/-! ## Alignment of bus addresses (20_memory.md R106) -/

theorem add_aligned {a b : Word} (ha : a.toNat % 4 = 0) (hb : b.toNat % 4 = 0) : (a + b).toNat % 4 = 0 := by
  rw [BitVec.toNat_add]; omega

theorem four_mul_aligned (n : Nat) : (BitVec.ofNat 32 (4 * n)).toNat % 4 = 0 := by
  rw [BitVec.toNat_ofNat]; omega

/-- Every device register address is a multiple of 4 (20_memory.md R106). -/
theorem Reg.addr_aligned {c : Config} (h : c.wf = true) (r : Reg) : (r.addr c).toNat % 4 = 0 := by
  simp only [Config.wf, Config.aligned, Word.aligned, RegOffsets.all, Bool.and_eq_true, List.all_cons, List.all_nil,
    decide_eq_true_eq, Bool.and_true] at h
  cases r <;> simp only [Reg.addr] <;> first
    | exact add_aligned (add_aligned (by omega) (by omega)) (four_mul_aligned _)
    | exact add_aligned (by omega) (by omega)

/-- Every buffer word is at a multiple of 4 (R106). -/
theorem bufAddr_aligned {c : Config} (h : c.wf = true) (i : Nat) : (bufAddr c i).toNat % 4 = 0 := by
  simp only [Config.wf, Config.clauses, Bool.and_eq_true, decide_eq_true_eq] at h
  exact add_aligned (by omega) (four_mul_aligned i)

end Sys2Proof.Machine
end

________________

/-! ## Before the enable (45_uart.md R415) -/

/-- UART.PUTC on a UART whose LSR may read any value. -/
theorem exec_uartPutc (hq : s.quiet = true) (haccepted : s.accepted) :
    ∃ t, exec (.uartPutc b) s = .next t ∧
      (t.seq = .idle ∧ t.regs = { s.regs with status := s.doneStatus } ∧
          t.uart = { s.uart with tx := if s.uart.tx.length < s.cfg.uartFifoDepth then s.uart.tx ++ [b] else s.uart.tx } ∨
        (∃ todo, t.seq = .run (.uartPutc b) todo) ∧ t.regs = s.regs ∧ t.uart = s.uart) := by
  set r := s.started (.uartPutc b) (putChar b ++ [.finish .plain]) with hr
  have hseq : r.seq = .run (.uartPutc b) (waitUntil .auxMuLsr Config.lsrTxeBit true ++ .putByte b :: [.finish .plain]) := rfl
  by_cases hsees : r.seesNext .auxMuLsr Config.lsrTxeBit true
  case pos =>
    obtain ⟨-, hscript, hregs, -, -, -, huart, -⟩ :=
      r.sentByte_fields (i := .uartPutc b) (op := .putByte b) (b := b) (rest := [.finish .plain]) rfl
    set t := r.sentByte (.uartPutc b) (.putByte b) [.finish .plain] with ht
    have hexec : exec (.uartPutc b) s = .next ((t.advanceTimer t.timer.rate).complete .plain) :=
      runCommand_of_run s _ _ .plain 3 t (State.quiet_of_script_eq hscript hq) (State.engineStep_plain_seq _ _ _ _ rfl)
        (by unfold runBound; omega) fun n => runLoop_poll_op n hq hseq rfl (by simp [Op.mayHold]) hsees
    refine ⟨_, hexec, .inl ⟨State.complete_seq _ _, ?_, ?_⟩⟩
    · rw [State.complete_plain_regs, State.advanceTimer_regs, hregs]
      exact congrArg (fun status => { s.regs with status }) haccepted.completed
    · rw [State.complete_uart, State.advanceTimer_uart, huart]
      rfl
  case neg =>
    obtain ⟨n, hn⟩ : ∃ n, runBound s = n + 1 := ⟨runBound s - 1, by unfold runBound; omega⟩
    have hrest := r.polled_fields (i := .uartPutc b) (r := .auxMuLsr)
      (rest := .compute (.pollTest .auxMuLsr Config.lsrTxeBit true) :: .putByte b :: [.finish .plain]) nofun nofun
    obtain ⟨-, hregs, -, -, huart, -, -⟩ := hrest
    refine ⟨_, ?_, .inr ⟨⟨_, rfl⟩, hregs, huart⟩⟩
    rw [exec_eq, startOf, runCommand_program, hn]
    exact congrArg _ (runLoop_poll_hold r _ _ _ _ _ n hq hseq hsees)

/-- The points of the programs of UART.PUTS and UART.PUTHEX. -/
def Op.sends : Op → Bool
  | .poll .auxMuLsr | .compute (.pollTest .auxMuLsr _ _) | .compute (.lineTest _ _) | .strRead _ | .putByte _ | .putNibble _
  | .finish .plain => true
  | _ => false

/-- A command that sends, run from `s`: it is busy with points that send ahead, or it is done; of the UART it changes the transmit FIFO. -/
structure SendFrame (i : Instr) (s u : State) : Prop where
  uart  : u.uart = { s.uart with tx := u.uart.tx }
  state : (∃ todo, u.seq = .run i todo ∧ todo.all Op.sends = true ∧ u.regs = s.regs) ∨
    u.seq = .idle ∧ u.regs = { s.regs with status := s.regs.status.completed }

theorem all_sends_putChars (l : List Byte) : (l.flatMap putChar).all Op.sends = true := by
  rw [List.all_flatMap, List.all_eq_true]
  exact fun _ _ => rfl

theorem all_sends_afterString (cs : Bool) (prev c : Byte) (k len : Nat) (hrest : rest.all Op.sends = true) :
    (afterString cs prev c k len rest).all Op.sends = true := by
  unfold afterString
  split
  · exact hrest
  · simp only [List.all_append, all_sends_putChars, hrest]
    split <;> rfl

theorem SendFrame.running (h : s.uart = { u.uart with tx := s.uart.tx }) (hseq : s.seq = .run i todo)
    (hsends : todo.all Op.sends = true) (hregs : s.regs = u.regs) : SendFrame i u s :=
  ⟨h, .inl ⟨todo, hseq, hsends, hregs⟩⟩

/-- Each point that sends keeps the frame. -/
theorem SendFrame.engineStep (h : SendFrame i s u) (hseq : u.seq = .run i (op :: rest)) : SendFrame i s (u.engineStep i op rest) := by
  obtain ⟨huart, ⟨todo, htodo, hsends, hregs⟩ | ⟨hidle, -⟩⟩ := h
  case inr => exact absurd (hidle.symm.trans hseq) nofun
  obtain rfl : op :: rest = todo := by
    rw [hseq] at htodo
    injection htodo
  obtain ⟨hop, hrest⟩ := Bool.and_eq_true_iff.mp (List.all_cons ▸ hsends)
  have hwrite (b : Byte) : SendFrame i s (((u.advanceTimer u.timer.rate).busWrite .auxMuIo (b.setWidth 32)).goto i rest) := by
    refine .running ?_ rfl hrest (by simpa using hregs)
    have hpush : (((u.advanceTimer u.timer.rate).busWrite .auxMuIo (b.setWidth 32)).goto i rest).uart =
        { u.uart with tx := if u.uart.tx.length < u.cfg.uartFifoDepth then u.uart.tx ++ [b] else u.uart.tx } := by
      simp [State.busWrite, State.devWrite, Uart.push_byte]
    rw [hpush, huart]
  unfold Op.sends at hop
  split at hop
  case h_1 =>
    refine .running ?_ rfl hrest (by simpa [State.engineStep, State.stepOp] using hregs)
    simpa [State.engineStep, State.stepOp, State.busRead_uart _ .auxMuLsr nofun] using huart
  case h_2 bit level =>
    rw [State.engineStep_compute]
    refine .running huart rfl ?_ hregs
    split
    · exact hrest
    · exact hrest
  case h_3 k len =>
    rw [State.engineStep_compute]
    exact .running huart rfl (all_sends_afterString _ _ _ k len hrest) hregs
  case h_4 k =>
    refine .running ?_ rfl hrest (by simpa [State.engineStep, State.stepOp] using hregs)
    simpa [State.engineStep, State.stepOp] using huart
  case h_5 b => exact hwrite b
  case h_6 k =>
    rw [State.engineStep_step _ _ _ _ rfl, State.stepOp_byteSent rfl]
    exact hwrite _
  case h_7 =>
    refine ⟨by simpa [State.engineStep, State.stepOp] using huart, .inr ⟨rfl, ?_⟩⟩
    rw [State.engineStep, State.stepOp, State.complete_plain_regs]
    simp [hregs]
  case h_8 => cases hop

________________

**Exercise goal:**
Return the lines containing "unfold", taking each one from the listing.

**Written response:**
        (by unfold runBound; omega) fun n => runLoop_poll_op n hq hseq rfl (by simp [Op.mayHold]) hsees
    obtain ⟨n, hn⟩ : ∃ n, runBound s = n + 1 := ⟨runBound s - 1, by unfold runBound; omega⟩
  unfold afterString
  unfold Op.sends at hop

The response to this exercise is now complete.